» **Supplied information**:
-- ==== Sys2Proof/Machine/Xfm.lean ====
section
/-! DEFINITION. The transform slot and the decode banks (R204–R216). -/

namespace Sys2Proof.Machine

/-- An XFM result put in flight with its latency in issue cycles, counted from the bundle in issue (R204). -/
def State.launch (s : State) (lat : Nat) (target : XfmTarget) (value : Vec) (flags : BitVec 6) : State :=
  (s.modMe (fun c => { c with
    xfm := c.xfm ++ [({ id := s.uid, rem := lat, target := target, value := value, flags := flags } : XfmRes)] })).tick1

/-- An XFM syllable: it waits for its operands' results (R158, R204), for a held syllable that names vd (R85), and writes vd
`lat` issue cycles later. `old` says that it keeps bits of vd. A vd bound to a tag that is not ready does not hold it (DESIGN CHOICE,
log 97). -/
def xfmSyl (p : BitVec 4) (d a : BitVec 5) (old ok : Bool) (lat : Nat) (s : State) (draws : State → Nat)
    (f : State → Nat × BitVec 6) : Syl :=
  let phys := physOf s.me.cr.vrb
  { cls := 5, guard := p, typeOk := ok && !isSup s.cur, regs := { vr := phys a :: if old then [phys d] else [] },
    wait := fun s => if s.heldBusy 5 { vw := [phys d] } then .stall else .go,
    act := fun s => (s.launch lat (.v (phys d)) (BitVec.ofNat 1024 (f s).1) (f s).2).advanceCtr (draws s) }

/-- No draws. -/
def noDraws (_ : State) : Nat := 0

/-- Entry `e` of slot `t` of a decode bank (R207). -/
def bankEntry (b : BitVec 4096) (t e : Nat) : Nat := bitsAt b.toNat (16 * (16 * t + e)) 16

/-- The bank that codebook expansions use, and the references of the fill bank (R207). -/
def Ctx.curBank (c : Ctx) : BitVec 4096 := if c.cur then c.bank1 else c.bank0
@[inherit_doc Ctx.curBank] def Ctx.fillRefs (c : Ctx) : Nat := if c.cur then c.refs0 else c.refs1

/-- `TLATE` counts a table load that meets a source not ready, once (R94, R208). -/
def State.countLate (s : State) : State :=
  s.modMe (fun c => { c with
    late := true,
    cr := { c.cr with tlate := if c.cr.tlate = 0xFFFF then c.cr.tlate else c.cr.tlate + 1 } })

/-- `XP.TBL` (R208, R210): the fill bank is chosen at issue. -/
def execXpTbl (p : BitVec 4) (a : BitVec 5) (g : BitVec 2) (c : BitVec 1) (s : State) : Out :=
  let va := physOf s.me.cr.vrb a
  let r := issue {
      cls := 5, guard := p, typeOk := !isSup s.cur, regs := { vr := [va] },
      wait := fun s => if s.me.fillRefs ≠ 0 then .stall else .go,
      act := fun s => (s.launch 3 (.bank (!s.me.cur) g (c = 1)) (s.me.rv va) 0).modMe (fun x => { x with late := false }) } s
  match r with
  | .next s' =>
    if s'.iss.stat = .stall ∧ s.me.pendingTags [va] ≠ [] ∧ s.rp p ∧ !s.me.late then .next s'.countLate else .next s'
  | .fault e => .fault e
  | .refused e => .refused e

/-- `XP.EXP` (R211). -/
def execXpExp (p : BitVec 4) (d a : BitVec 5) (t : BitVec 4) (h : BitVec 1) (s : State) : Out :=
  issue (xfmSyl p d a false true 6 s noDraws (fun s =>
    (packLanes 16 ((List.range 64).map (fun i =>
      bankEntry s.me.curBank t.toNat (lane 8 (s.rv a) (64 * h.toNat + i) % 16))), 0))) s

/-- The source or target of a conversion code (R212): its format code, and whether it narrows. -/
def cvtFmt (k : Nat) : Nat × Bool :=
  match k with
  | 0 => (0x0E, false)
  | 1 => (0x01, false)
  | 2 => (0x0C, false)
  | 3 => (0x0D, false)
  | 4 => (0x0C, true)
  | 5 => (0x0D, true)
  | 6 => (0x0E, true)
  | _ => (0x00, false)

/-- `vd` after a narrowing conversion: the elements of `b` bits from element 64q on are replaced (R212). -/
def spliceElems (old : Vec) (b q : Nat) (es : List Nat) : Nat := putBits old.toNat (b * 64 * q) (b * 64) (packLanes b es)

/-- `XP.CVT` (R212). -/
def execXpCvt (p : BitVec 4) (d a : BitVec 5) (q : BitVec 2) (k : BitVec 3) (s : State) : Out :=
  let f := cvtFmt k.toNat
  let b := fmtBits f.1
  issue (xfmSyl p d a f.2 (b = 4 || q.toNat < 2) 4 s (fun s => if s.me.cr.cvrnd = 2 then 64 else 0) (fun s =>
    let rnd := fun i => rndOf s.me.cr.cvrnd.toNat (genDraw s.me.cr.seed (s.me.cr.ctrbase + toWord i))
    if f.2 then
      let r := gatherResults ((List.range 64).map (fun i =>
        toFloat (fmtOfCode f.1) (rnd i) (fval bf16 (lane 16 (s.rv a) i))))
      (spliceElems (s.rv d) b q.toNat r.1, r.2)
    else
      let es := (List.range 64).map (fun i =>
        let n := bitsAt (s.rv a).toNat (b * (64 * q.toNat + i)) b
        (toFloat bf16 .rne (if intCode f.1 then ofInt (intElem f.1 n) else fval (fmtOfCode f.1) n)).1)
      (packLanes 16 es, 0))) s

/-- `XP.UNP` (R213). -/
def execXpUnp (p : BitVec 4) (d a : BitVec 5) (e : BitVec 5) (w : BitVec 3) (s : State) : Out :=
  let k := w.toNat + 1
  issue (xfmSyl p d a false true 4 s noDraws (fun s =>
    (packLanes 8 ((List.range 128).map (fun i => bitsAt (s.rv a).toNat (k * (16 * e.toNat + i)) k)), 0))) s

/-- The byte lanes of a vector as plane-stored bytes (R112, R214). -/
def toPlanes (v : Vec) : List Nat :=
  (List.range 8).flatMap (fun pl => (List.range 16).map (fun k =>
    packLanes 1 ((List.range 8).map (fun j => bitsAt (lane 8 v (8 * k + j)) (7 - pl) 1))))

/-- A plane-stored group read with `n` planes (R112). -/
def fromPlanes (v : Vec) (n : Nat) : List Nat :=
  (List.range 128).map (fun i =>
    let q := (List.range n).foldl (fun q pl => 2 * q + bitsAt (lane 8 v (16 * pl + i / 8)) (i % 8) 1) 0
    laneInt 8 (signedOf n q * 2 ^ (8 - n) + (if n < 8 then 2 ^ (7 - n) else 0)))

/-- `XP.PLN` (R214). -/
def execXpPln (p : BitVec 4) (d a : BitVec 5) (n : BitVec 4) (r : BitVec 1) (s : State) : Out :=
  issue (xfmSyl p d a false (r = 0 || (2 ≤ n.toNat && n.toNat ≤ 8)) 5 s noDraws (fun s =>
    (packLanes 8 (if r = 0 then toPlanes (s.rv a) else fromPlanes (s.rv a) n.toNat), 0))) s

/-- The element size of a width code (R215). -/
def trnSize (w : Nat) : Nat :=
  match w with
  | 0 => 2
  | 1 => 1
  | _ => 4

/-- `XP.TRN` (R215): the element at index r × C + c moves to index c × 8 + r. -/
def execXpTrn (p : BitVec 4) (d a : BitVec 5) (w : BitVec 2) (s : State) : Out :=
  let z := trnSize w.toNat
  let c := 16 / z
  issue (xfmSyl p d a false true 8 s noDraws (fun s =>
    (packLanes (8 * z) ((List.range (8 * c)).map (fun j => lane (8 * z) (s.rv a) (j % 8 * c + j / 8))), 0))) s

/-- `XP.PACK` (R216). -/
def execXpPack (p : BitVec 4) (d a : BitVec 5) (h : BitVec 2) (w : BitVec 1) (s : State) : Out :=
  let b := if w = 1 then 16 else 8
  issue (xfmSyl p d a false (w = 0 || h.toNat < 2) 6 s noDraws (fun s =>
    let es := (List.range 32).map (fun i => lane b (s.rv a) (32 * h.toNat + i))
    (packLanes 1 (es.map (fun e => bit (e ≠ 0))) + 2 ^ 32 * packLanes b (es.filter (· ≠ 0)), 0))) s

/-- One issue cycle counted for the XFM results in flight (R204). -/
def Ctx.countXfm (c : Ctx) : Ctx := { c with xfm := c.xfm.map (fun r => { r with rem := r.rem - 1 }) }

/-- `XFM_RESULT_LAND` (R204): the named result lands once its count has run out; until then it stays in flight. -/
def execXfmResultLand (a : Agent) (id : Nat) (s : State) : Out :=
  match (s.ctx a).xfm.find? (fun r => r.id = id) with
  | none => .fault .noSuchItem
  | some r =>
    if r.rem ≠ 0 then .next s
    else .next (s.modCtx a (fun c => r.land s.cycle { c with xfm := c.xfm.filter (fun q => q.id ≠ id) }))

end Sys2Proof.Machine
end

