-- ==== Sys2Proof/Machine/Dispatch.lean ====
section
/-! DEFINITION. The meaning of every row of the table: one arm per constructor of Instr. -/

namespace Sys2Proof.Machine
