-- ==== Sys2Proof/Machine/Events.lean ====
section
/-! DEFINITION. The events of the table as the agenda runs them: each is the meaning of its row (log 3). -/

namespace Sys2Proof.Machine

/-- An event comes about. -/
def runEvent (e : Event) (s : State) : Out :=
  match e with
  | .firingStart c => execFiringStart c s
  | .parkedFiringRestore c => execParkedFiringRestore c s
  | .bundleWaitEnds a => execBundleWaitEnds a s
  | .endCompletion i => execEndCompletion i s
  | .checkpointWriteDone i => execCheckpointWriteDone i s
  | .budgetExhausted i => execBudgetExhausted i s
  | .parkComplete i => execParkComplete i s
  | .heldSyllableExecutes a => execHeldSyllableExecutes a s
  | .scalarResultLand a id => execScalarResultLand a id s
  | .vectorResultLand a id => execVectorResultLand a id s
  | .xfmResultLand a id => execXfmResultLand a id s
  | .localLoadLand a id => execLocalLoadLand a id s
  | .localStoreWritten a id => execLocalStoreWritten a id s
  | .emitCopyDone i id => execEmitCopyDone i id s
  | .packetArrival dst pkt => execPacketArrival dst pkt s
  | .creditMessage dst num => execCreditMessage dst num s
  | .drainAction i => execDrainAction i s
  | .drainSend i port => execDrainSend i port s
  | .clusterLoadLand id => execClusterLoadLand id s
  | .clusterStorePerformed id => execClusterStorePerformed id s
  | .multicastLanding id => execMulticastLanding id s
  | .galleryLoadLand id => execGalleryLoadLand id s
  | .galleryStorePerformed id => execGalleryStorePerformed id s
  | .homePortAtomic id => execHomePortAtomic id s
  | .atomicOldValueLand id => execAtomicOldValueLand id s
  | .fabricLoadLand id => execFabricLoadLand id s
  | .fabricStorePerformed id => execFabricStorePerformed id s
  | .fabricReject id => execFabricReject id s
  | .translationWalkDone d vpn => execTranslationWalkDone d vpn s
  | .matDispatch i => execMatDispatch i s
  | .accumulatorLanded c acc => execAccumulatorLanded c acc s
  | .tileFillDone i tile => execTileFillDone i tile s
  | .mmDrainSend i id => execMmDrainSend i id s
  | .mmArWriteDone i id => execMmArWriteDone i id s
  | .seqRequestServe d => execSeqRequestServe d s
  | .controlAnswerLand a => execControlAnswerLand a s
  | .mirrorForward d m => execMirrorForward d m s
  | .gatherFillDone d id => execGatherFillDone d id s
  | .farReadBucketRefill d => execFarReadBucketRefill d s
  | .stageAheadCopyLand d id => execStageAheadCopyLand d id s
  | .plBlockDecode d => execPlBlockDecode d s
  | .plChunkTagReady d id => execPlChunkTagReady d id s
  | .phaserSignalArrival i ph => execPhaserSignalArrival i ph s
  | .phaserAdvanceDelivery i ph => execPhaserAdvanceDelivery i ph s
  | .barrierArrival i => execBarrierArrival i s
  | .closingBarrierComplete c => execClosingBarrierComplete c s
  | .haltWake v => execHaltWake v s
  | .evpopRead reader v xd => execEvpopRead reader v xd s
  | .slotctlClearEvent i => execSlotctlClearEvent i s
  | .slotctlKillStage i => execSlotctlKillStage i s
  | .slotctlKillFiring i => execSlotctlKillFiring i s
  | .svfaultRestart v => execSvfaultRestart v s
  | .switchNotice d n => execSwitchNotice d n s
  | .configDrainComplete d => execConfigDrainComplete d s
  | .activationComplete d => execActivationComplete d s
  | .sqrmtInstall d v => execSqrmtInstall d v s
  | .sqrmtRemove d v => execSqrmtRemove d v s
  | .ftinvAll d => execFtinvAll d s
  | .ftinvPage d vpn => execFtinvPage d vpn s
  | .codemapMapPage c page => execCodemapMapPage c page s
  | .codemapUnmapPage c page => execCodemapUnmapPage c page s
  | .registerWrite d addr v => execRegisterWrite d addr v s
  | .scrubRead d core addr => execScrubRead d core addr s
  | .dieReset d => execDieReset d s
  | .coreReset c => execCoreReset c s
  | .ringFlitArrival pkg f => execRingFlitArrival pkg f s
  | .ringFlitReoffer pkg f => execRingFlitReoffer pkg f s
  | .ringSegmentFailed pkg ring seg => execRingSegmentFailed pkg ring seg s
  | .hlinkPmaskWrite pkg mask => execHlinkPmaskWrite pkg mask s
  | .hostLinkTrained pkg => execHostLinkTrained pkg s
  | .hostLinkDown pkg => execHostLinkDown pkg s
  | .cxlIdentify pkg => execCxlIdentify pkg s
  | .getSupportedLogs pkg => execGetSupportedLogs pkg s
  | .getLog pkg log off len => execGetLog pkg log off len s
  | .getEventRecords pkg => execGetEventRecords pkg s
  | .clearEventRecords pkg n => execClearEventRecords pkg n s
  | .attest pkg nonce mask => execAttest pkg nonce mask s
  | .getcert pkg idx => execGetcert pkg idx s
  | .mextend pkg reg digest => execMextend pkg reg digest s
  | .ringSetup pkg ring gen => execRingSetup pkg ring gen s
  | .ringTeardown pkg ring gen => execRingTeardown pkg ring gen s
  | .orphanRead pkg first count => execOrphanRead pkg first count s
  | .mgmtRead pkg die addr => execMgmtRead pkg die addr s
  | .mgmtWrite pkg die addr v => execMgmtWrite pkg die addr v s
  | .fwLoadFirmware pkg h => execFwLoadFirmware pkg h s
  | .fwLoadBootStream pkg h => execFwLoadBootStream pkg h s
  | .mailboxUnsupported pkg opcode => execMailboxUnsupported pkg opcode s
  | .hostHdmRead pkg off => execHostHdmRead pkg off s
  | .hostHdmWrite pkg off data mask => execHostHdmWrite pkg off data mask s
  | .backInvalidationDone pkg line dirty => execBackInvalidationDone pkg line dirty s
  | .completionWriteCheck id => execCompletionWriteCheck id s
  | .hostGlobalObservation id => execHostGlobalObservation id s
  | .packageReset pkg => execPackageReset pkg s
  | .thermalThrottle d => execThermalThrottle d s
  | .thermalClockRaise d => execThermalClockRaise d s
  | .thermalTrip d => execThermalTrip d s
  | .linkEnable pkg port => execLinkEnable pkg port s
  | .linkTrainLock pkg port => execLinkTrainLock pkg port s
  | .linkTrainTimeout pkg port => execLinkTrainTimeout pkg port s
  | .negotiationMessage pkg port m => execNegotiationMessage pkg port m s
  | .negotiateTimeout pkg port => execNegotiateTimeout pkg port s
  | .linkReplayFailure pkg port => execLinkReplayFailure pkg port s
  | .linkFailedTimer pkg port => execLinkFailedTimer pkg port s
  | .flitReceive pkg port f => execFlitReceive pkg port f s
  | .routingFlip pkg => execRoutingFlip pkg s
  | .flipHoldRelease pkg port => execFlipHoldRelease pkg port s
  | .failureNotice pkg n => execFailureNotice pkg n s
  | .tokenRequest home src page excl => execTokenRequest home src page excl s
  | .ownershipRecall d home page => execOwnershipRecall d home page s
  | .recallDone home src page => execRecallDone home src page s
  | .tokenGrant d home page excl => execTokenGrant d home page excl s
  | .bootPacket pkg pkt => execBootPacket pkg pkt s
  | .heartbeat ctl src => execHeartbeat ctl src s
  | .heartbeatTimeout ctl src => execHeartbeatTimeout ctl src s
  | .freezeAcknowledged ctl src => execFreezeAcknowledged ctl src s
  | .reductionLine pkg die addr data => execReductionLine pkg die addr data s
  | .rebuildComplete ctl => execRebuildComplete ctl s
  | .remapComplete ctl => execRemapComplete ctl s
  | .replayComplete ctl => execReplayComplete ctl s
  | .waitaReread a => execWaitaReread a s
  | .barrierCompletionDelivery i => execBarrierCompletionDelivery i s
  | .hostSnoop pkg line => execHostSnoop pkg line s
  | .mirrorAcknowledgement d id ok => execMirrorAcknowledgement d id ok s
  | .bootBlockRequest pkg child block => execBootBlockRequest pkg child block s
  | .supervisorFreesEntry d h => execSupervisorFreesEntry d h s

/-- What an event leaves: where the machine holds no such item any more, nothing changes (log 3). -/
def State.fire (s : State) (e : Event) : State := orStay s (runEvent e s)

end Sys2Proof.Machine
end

» **Assignment**: Take every line above that includes the string "execXfmResultLand" and return it.

» **Answer section**:
def execXfmResultLand (a : Agent) (id : Nat) (s : State) : Out :=
  | .xfmResultLand a id => execXfmResultLand a id s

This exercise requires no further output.